*** Opening Records for processing ***
/-- The checks 1 to 4 of R206 on one function. A kernel takes no arguments and its `ret` ends a fibre, so checks 3 and 4 are of
functions that are called. -/
def FnInfo.check (fs : List FnInfo) (f : FnInfo) (kernel : Bool) : Except LinkError Unit :=
  if f.regs.any fun r => decide (f.decl ≤ r) then .error (.register f.name)
  else if !kernel && f.results.any (· != f.res) then .error (.result f.name)
  else f.checkCalls fs

/-- The direct call sites of a code section, inside and outside of functions (R206). -/
def sectCalls (m : Merged) : FnInfo :=
  let ws := wordsOfBytes m.out.bytes
  (wordsIn ws.length ws).foldl FnInfo.see ⟨m.out.name, m.out.addr, 256, 0, 0, [], [], false, []⟩

/-- A kernel's body as the checks see it: it declares the rows of its header (R194). -/
def kernelInfo (ms : List Merged) (s : ObjSym) (header : Nat) : FnInfo := fnInfo ms s ((parseHeader header).frm + 1) 0 0

/-- R206: the rows beyond which a kernel may block on frames while it runs. -/
def blockBound (h : Header) : Nat := 512 / ceilDiv h.spindles 4

/-- A demand entry with its computed fields (R204). -/
def demandOf (fs : List FnInfo) (f : FnInfo) (sym : Nat) : DemandEnt :=
  let c := chain fs (fs.length + 1) f
  ⟨sym, f.decl - 1, f.args, f.res, c.map (·.1), c.map (·.2), f.recursive fs, f.indirect fs⟩

/-- The warnings of a function: it reaches itself, or a `calli` (R206). -/
def FnInfo.warnings (fs : List FnInfo) (f : FnInfo) : List LinkWarning :=
  (if f.recursive fs then [.recursive f.name] else []) ++ (if f.indirect fs then [.indirect f.name] else [])

/-- A kernel's check 5 and warnings (R206); none for rows is 0xFFFF_FFFF in the table (R203). -/
def kernelCheck (fs : List FnInfo) (f : FnInfo) (h : Header) : Except LinkError (Option Nat × List LinkWarning) :=
  let warn := f.warnings (f :: fs)
  match chain fs (fs.length + 2) f with
  | none => .ok (none, warn)
  | some (w, _) =>
    if 512 < w then .error (.rows f.name)
    else .ok (some w, warn ++ if blockBound h < w then [LinkWarning.mayBlock f.name] else [])

/-- The link (R206, R208): an image at a base address, with its warnings, or an error. -/
def link (base : Nat) (objs : List Bluden) : Except LinkError (Bluden × List LinkWarning) := do
  let groups ← [SectType.code, .readOnly, .data, .zeroFilled].mapM (mergeType · objs)
  match crossNames groups.flatten with
  | some n => .error (.sectionMismatch n)
  | none =>
    let ms := placeTypes base groups
    let idx := objs.zip (List.range objs.length)
    let ms ← (idx.flatMap fun p => p.1.rels.map fun r => (p.2, r)).foldlM (fun acc x => relocateIn objs x.1 acc x.2) ms
    let syms ← (idx.flatMap fun p => p.1.syms.map fun s => (p.2, s)).mapM fun x => resolveSym ms objs x.1 x.2
    let at_ (obj k : Nat) : Nat := ((objs.take obj).map (·.syms.length)).sum + k
    let symOf (k : Nat) : ObjSym := syms.getD k default
    let fns := idx.flatMap fun p => (p.1.demands.filter fun d => ownsSym ms objs p.2 d.sym).map fun d =>
      (at_ p.2 d.sym, fnInfo ms (symOf (at_ p.2 d.sym)) (d.decl + 1) d.args d.res)
    let fs := fns.map (·.2)
    let kern := idx.flatMap fun p => (p.1.kernels.filter fun k => ownsSym ms objs p.2 k.sym).map fun k =>
      { k with sym := at_ p.2 k.sym, entry := at_ p.2 k.entry,
               header := setField k.header 63 0 ((symOf (at_ p.2 k.entry)).value + k.addend) }
    let _ ← fs.mapM fun f => f.check fs false
    let _ ← (ms.filter fun m => m.out.type == .code).mapM fun m => (sectCalls m).checkCalls fs
    let ks ← kern.mapM fun k => do
      let f := kernelInfo ms (symOf k.sym) k.header
      let _ ← f.check fs true
      let r ← kernelCheck fs f (parseHeader k.header)
      return ({ k with worst := r.1 }, r.2)
    let lines := idx.flatMap fun p => p.1.lines.map fun l =>
      { l with sect := sectIndex ms p.2 l.sect, addr := sectAddr ms p.2 l.sect + l.addr }
    return (⟨true, ms.map (·.out), syms, [], ks.map (·.1), fns.map (fun f => demandOf fs f.2 f.1), lines⟩,
      fs.flatMap (FnInfo.warnings fs) ++ ks.flatMap (·.2))
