/-- The fields of a method slot of a kind (R364, R365). -/
def methodFields (kind : String) : List RecField :=
  [⟨"pl", 4, 3, 0, false⟩, ⟨"kf", 8, 32, 0, false⟩, ⟨"pv", 64, 64, 0, false⟩, ⟨"code", 64, 64, 0, true⟩, ⟨"p1", 128, 64, 0, false⟩,
   ⟨"p2", 192, 64, 0, false⟩] ++
  match kind with
  | "depth" => [⟨"cmp", 8, 3, 0, false⟩, ⟨"we", 11, 1, 0, false⟩]
  | "stencil" => [⟨"cmp", 8, 3, 0, false⟩, ⟨"fop", 16, 3, 0, false⟩, ⟨"pop", 19, 3, 0, false⟩, ⟨"ref", 128, 8, 0, false⟩,
      ⟨"rmask", 136, 8, 0, false⟩, ⟨"wmask", 144, 8, 0, false⟩]
  | "blend" => [⟨"cs", 8, 4, 0, false⟩, ⟨"cd", 12, 4, 0, false⟩, ⟨"cop", 16, 3, 0, false⟩, ⟨"as", 20, 4, 0, false⟩,
      ⟨"ad", 24, 4, 0, false⟩, ⟨"aop", 28, 3, 0, false⟩, ⟨"wm", 32, 4, 0, false⟩]
  | "resolve" => [⟨"dpl", 8, 3, 0, false⟩]
  | "barrier" => [⟨"add", 128, 32, 0, false⟩]
  | "tone" => [⟨"exp", 128, 32, 0, false⟩]
  | "prog" => [⟨"frm", 8, 8, 0, false⟩]
  | _ => []

/-! ### The state of a pass -/

/-- A section being filled: name, flags `a`, `w`, `x`, log₂ of the alignment, contents in reverse pieces, length. -/
structure AsmSect where
  name  : String
  fa    : Bool
  fw    : Bool
  fx    : Bool
  align : Nat
  parts : List (List Byte)
  len   : Nat
  deriving DecidableEq, Repr, Inhabited

/-- A named body of lines with parameters (R196). -/
structure Body where
  name   : String
  params : List String
  lines  : List (List Char)
  deriving DecidableEq, Repr, Inhabited

/-- An open kernel (R194): name, where it starts, its first instruction, its entry, its demands and fields. -/
structure OpenKernel where
  name   : String
  sect   : Nat
  start  : Nat
  first  : Option (Nat × Nat)
  entry  : Option Val
  widths : List Nat
  ext    : Nat
  nf     : Nat
  plev   : Nat
  rlev   : Nat
  frm    : Nat
  scr    : Nat
  coop   : Nat
  prod   : Nat
  pv     : Nat
  waitm  : Nat
  setm   : Nat
  deriving DecidableEq, Repr, Inhabited

/-- A closed kernel: name, the entry that `.entry` names, the section and offset of its first instruction, launch header. -/
structure DoneKernel where
  name   : String
  entry  : Option Val
  first  : Option (Nat × Nat)
  header : Nat
  deriving DecidableEq, Repr, Inhabited

/-- A declared frame (R194): rows, arguments, results. -/
structure FrameDecl where
  rows : Nat
  args : Nat
  res  : Nat
  deriving DecidableEq, Repr, Inhabited

/-- A relocation with the section it patches. -/
structure PlacedRel where
  sect : Nat
  rel  : AsmRel
  deriving DecidableEq, Repr, Inhabited

/-- The last `.target`: name, section, offset, and the offset of its method table once one is emitted. -/
structure OpenTarget where
  name  : String
  sect  : Nat
  off   : Nat
  table : Option Nat
  deriving DecidableEq, Repr, Inhabited

/-- The state of a pass over the source. `known` and `frames` hold the labels and frames of the pass before. -/
structure Asm where
  first   : Bool
  known   : List Label
  frames  : List (String × Nat)
  sects   : List AsmSect
  cur     : Nat
  labels  : List Label
  sets    : List (String × BitVec 64)
  binds   : List (String × Binding)
  regs    : List (String × Nat × Bool)
  bodies  : List Body
  kern    : Option OpenKernel
  kernels : List DoneKernel
  pending : Option FrameDecl
  fn      : Option (String × Nat × Nat)
  demands : List (String × FrameDecl)
  rels    : List PlacedRel
  patches : List (Nat × Nat × List Byte)
  lines   : List LineEnt
  loc     : Option (String × Nat × Nat)
  target  : Option OpenTarget
  files   : Nat
  ifs     : Nat
  deriving DecidableEq, Repr, Inhabited

/-- A pass starts in `.text` (log entry 118). -/
def Asm.start (first : Bool) (known : List Label) (frames : List (String × Nat)) : Asm :=
  { first := first, known := known, frames := frames, sects := [⟨".text", true, false, true, 2, [], 0⟩], cur := 0, labels := [],
    sets := [], binds := [], regs := [], bodies := [], kern := none, kernels := [], pending := none, fn := none, demands := [],
    rels := [], patches := [], lines := [], loc := none, target := none, files := 0, ifs := 0 }

/-- The open section. -/
def Asm.sect (s : Asm) : AsmSect := s.sects.getD s.cur default

/-- What a statement is assembled against. Labels of this pass come before those of the pass before. -/
def Asm.env (s : Asm) : Env :=
  ⟨s.labels ++ s.known, s.sets, s.regs, (s.demands.map fun p => (p.1, p.2.rows)) ++ s.frames, s.cur, s.sect.len, s.first⟩

/-- Bytes appended to the open section. A zero-filled section takes none but zeros (R195). -/
def Asm.emit (s : Asm) (bs : List Byte) : Asm :=
  let q := s.sect
  { s with sects := setAt s.sects s.cur { q with parts := bs :: q.parts, len := q.len + bs.length } }

/-- A relocation of what is emitted next. -/
def Asm.relocs (s : Asm) (rs : List AsmRel) : Asm :=
  { s with rels := s.rels ++ rs.map fun r => PlacedRel.mk s.cur { r with off := s.sect.len + r.off } }

/-- A label at the current location. -/
def Asm.define (s : Asm) (n : String) (kind : SymKind) (size : Nat) : Except AsmError Asm :=
  if s.labels.any (·.name == n) || (s.sets.lookup n).isSome then .error (.twice n)
  else .ok { s with labels := s.labels ++ [⟨n, s.cur, s.sect.len, kind, size⟩] }

/-- The size of a label's object set. -/
def Asm.setSize (s : Asm) (n : String) (size : Nat) : Asm :=
  { s with labels := s.labels.map fun l => if l.name = n then { l with size := size } else l }

/-- The end of the open function: its symbol's size runs up to here (log entry 114). -/
def Asm.closeFn (s : Asm) : Asm :=
  match s.fn with
  | none => s
  | some (n, k, off) => { s.setSize n ((s.sects.getD k default).len - off) with fn := none }

/-- A label of the source. A label after a `.frame` outside a kernel starts the function that the frame is declared for (R194). -/
def Asm.label (s : Asm) (n : String) : Except AsmError Asm := do
  let t ← s.define n (if s.sect.fx then .code else .data) 0
  match s.pending with
  | none => return t
  | some f =>
    let t := t.closeFn
    return { t with pending := none, fn := some (n, t.cur, t.sect.len), demands := t.demands ++ [(n, f)] }

/-- An instruction in the open section (R195): its section is executable and its place is aligned (R158). It starts a line-table row
when a `.loc` waits (R196). -/
def Asm.instruction (s : Asm) (ts : List Tok) : Except AsmError Asm :=
  if !s.sect.fx then .error .section_
  else if s.sect.len % 4 ≠ 0 then .error .alignment
  else do
    let (ws, rs) ← encodeStatement s.env ts
    let s : Asm := match s.kern with
      | some k => if k.first.isNone then { s with kern := some { k with first := some (s.cur, s.sect.len) } } else s
      | none => s
    let s : Asm := match s.loc with
      | some (f, l, c) => { s with loc := none, lines := s.lines ++ [⟨s.cur + 1, s.sect.len, f, l, c⟩] }
      | none => s
    return (s.relocs rs).emit (ws.flatMap (toBytes 4))

/-! ### Lines -/

/-- Leading blanks removed. -/
def skipBlank (cs : List Char) : List Char := cs.dropWhile Char.isWhitespace

/-- Blanks at both ends removed. -/
def trimBlank (cs : List Char) : List Char := (skipBlank (skipBlank cs).reverse).reverse

/-- The name that starts a line, and the rest. -/
def headName (cs : List Char) : String × List Char :=
  match cs with
  | c :: r => if nameStart c then (String.ofList (c :: r.takeWhile nameRest), r.dropWhile nameRest) else ("", cs)
  | [] => ("", [])

/-- What waits to be read: a line, the end of an included file, the end of a conditional. -/
inductive Item where
  | line (cs : List Char)
  | endFile
  | endIf
  deriving DecidableEq, Repr, Inhabited

/-- A text as lines. -/
def splitLines : List Char → List (List Char)
  | [] => [[]]
  | c :: r =>
    if c = '\n' then [] :: splitLines r
    else match splitLines r with
      | l :: ls => (c :: l) :: ls
      | [] => [[c]]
*** Closing Records for processing ***
| Exercise directions |
Every line above that includes the word "alignment" must appear in the answer.

| Finished exercise |
/-- A section being filled: name, flags `a`, `w`, `x`, log₂ of the alignment, contents in reverse pieces, length. -/
  else if s.sect.len % 4 ≠ 0 then .error .alignment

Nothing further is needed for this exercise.